■ **WHAT IS REQUIRED**:
Only the lines below starting at the one that contains "obtain ⟨u, hu, hkeepsOver⟩" and ending at the one that contains "zeroTransition before after" are to be reproduced, exactly and with both ends kept.
----
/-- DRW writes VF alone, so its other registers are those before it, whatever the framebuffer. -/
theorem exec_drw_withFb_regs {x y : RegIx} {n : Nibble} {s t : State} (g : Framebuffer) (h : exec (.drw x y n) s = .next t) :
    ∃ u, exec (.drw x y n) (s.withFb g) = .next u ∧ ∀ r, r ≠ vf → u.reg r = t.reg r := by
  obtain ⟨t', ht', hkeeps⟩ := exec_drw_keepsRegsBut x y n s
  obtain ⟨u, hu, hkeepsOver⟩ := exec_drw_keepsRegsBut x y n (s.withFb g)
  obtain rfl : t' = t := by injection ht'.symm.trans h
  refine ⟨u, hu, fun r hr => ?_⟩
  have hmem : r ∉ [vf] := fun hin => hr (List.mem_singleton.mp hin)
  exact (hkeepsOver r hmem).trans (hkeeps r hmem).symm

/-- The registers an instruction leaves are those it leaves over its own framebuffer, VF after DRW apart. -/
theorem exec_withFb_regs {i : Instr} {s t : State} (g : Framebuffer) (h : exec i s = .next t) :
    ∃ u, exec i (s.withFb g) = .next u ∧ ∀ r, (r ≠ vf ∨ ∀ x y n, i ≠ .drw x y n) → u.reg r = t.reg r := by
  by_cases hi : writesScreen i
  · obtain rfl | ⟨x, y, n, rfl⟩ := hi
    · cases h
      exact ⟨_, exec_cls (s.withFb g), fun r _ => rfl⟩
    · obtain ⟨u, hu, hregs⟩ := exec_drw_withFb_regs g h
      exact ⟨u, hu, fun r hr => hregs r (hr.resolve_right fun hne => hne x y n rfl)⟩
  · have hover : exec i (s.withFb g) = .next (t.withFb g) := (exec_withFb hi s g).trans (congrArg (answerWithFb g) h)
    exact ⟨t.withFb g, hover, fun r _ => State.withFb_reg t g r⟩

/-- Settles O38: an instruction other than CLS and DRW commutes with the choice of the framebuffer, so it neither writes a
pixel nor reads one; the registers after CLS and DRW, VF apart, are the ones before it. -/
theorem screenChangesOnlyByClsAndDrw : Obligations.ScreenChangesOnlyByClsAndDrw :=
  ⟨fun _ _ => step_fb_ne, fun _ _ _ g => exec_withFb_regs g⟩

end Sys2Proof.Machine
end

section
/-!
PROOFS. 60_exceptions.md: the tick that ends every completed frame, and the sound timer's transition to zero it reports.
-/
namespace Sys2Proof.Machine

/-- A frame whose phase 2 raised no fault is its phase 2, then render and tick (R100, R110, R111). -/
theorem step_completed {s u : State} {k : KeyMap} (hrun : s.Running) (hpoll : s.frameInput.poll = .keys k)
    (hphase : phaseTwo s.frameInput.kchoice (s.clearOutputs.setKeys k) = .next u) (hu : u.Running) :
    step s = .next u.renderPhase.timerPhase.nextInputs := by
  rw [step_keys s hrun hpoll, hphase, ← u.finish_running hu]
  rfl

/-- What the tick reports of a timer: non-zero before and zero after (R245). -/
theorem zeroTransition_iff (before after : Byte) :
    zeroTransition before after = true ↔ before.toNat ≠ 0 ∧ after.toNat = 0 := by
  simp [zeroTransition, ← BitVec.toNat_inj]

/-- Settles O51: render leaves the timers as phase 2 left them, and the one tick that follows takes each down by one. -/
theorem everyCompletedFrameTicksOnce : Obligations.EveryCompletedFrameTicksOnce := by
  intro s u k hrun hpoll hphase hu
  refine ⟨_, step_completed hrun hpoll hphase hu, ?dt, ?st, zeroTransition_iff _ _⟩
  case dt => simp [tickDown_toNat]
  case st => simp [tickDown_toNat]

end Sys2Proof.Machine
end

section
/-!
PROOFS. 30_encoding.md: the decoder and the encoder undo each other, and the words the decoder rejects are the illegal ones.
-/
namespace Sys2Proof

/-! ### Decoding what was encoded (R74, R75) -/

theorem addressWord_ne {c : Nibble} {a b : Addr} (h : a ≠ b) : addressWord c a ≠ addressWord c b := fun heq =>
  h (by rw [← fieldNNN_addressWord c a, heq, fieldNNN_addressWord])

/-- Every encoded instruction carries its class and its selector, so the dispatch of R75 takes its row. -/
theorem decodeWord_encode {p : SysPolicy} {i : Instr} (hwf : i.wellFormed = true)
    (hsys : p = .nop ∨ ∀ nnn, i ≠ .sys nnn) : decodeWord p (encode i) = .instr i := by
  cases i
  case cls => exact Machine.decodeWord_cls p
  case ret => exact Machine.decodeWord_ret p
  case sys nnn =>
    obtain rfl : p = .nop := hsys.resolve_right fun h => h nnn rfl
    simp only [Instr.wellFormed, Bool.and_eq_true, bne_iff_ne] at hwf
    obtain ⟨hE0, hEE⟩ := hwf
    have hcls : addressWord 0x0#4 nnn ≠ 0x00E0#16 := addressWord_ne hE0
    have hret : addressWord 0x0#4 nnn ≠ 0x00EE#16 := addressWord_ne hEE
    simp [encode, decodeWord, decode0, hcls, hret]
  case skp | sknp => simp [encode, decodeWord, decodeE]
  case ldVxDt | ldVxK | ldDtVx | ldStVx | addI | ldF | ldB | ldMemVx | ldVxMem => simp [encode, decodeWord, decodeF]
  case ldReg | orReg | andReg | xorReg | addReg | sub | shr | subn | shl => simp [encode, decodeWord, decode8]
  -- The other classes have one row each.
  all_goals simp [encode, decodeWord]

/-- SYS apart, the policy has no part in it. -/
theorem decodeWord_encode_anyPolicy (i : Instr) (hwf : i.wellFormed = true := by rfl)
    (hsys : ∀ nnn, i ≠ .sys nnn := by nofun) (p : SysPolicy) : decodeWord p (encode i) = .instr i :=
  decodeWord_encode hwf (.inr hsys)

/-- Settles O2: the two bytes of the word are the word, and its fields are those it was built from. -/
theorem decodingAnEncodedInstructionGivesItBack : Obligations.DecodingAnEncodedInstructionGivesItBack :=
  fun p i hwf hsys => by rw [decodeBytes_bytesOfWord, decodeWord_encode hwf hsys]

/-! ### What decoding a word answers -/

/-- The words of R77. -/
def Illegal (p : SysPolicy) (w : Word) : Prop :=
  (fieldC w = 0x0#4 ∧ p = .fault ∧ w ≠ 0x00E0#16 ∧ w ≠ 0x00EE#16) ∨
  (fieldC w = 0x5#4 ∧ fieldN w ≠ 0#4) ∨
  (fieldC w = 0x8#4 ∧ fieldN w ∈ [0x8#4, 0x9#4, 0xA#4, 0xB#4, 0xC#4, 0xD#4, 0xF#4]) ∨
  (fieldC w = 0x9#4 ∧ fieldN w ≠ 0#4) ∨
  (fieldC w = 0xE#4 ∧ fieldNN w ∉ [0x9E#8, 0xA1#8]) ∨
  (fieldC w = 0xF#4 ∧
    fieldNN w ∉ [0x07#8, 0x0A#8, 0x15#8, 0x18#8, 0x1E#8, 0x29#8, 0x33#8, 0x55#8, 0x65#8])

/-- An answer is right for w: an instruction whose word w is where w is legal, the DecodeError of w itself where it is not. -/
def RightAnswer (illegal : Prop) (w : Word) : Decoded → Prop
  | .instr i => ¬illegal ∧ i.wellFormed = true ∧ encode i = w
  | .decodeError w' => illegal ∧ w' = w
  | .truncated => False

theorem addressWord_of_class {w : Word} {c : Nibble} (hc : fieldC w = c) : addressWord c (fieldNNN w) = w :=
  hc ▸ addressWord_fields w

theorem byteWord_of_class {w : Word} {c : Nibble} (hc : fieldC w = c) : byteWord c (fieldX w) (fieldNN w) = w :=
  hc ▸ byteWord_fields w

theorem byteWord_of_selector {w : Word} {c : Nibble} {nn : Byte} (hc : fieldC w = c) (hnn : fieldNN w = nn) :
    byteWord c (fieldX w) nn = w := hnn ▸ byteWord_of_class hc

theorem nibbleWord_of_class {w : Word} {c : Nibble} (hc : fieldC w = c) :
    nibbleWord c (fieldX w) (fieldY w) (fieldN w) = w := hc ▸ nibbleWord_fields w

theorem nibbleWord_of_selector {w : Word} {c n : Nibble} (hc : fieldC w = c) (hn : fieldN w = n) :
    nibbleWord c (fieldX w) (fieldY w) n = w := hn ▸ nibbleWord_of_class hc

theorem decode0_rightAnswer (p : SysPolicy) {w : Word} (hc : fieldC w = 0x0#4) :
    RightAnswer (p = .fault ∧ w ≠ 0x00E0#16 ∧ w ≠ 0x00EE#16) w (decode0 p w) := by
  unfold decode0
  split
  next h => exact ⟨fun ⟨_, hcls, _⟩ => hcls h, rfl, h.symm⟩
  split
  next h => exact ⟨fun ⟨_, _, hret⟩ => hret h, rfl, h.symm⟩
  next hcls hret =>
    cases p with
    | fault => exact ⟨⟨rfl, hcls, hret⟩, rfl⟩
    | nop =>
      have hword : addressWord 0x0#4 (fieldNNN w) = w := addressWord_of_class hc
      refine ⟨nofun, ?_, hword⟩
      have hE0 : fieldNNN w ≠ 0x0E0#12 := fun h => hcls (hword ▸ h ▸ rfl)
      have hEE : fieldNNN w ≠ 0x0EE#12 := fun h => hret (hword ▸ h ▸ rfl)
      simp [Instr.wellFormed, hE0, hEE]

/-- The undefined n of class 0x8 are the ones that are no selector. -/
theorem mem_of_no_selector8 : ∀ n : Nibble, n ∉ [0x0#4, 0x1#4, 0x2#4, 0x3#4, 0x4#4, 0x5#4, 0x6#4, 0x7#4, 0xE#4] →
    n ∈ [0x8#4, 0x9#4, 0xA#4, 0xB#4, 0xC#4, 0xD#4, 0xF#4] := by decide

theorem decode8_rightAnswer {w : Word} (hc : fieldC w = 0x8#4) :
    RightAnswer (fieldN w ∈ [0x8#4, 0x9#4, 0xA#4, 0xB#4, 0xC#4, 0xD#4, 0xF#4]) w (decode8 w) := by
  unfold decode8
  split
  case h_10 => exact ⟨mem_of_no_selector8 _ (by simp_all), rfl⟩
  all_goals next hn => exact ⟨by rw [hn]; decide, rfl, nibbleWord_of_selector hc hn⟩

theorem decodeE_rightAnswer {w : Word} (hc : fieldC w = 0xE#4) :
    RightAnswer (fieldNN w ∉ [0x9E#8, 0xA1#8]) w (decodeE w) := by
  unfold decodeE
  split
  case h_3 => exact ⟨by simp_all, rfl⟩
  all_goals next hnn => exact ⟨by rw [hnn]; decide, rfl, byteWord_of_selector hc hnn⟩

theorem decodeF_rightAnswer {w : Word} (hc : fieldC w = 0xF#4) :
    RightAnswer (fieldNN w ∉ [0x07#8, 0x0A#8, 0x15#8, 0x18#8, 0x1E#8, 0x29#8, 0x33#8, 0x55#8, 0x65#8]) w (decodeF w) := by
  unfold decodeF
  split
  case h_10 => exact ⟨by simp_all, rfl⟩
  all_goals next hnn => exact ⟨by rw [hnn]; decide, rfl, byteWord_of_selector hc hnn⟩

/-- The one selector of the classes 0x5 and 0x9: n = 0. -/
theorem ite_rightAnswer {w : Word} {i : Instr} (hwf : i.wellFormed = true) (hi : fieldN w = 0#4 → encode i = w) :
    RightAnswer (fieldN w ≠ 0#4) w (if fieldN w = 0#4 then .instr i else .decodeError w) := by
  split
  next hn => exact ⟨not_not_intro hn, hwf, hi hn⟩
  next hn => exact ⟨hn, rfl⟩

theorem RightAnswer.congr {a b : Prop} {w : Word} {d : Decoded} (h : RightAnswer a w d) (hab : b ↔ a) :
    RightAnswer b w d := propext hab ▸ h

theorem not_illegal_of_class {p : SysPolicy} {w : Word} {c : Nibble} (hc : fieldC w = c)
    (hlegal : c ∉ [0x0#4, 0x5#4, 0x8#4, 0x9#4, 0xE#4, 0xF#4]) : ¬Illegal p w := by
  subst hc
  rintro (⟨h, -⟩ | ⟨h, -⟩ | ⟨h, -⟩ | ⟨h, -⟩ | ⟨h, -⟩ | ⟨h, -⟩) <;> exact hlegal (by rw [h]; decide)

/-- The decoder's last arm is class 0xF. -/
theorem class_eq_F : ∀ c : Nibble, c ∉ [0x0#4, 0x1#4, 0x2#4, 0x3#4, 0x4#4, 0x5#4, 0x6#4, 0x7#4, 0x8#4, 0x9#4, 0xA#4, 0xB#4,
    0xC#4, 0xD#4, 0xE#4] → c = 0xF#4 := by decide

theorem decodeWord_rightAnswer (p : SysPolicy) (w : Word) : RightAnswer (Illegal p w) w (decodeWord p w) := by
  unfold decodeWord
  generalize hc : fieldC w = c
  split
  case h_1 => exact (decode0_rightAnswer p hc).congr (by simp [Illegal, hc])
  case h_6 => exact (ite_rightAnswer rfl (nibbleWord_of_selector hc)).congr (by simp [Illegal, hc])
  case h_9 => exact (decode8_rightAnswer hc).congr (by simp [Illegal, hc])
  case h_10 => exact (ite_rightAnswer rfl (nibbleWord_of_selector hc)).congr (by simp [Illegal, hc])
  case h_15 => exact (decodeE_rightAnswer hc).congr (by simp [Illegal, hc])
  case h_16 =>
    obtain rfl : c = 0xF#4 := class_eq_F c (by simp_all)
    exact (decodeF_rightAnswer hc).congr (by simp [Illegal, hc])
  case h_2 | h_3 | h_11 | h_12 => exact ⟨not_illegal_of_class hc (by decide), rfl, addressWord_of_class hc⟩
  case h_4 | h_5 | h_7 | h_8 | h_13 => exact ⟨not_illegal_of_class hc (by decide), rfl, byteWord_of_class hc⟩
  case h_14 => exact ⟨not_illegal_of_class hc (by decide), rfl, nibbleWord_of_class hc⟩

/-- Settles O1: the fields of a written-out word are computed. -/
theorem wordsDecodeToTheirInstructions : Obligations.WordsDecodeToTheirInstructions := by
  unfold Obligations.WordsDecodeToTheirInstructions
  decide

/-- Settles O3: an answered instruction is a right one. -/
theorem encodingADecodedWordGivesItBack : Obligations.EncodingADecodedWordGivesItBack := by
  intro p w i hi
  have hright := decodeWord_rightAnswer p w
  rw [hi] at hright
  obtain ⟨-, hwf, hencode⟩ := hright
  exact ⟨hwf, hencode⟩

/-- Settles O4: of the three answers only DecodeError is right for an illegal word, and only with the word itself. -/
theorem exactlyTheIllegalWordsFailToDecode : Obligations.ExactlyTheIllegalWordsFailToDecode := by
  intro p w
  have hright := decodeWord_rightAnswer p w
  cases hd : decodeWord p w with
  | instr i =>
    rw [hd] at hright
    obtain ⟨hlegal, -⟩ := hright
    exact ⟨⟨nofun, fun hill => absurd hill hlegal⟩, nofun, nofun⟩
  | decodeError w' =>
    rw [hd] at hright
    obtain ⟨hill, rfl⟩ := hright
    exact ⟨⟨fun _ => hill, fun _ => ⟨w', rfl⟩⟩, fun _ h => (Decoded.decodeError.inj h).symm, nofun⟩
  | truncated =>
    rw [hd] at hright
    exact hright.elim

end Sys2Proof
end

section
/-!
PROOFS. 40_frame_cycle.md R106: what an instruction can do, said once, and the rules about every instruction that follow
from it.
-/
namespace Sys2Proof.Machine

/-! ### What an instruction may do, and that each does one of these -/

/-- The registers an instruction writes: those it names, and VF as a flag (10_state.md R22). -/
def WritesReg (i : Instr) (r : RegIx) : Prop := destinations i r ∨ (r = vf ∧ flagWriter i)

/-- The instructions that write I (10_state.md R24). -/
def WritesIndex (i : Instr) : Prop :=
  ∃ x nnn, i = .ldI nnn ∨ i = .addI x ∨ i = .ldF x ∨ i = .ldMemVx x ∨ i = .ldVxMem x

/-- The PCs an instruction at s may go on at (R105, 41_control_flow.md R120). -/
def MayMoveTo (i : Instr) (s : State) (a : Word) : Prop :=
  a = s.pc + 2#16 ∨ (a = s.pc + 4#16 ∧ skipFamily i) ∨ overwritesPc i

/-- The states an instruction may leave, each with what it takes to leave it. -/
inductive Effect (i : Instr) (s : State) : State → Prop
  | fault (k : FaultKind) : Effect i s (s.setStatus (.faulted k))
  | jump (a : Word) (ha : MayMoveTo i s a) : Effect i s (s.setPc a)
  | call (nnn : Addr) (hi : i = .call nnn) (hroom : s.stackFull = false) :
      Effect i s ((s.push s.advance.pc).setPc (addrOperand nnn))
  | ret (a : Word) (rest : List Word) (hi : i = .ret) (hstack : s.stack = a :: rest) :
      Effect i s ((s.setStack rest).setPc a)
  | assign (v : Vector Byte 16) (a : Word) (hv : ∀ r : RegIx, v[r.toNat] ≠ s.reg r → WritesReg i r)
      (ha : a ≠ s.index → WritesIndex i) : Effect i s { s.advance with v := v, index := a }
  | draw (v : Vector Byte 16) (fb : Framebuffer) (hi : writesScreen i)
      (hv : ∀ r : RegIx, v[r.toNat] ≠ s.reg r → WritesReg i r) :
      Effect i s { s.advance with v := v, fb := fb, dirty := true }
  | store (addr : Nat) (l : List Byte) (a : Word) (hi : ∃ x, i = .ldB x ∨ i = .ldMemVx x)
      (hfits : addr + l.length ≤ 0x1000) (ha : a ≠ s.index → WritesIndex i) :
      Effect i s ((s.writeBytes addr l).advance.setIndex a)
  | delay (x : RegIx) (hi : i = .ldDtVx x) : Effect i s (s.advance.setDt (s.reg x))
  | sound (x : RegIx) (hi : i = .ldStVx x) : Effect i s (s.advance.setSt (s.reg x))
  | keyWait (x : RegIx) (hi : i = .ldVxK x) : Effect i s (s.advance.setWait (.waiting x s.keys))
----
■ **EXERCISE RESULT**:
  obtain ⟨u, hu, hkeepsOver⟩ := exec_drw_keepsRegsBut x y n (s.withFb g)
  obtain rfl : t' = t := by injection ht'.symm.trans h
  refine ⟨u, hu, fun r hr => ?_⟩
  have hmem : r ∉ [vf] := fun hin => hr (List.mem_singleton.mp hin)
  exact (hkeepsOver r hmem).trans (hkeeps r hmem).symm

/-- The registers an instruction leaves are those it leaves over its own framebuffer, VF after DRW apart. -/
theorem exec_withFb_regs {i : Instr} {s t : State} (g : Framebuffer) (h : exec i s = .next t) :
    ∃ u, exec i (s.withFb g) = .next u ∧ ∀ r, (r ≠ vf ∨ ∀ x y n, i ≠ .drw x y n) → u.reg r = t.reg r := by
  by_cases hi : writesScreen i
  · obtain rfl | ⟨x, y, n, rfl⟩ := hi
    · cases h
      exact ⟨_, exec_cls (s.withFb g), fun r _ => rfl⟩
    · obtain ⟨u, hu, hregs⟩ := exec_drw_withFb_regs g h
      exact ⟨u, hu, fun r hr => hregs r (hr.resolve_right fun hne => hne x y n rfl)⟩
  · have hover : exec i (s.withFb g) = .next (t.withFb g) := (exec_withFb hi s g).trans (congrArg (answerWithFb g) h)
    exact ⟨t.withFb g, hover, fun r _ => State.withFb_reg t g r⟩

/-- Settles O38: an instruction other than CLS and DRW commutes with the choice of the framebuffer, so it neither writes a
pixel nor reads one; the registers after CLS and DRW, VF apart, are the ones before it. -/
theorem screenChangesOnlyByClsAndDrw : Obligations.ScreenChangesOnlyByClsAndDrw :=
  ⟨fun _ _ => step_fb_ne, fun _ _ _ g => exec_withFb_regs g⟩

end Sys2Proof.Machine
end

section
/-!
PROOFS. 60_exceptions.md: the tick that ends every completed frame, and the sound timer's transition to zero it reports.
-/
namespace Sys2Proof.Machine

/-- A frame whose phase 2 raised no fault is its phase 2, then render and tick (R100, R110, R111). -/
theorem step_completed {s u : State} {k : KeyMap} (hrun : s.Running) (hpoll : s.frameInput.poll = .keys k)
    (hphase : phaseTwo s.frameInput.kchoice (s.clearOutputs.setKeys k) = .next u) (hu : u.Running) :
    step s = .next u.renderPhase.timerPhase.nextInputs := by
  rw [step_keys s hrun hpoll, hphase, ← u.finish_running hu]
  rfl

/-- What the tick reports of a timer: non-zero before and zero after (R245). -/
theorem zeroTransition_iff (before after : Byte) :
    zeroTransition before after = true ↔ before.toNat ≠ 0 ∧ after.toNat = 0 := by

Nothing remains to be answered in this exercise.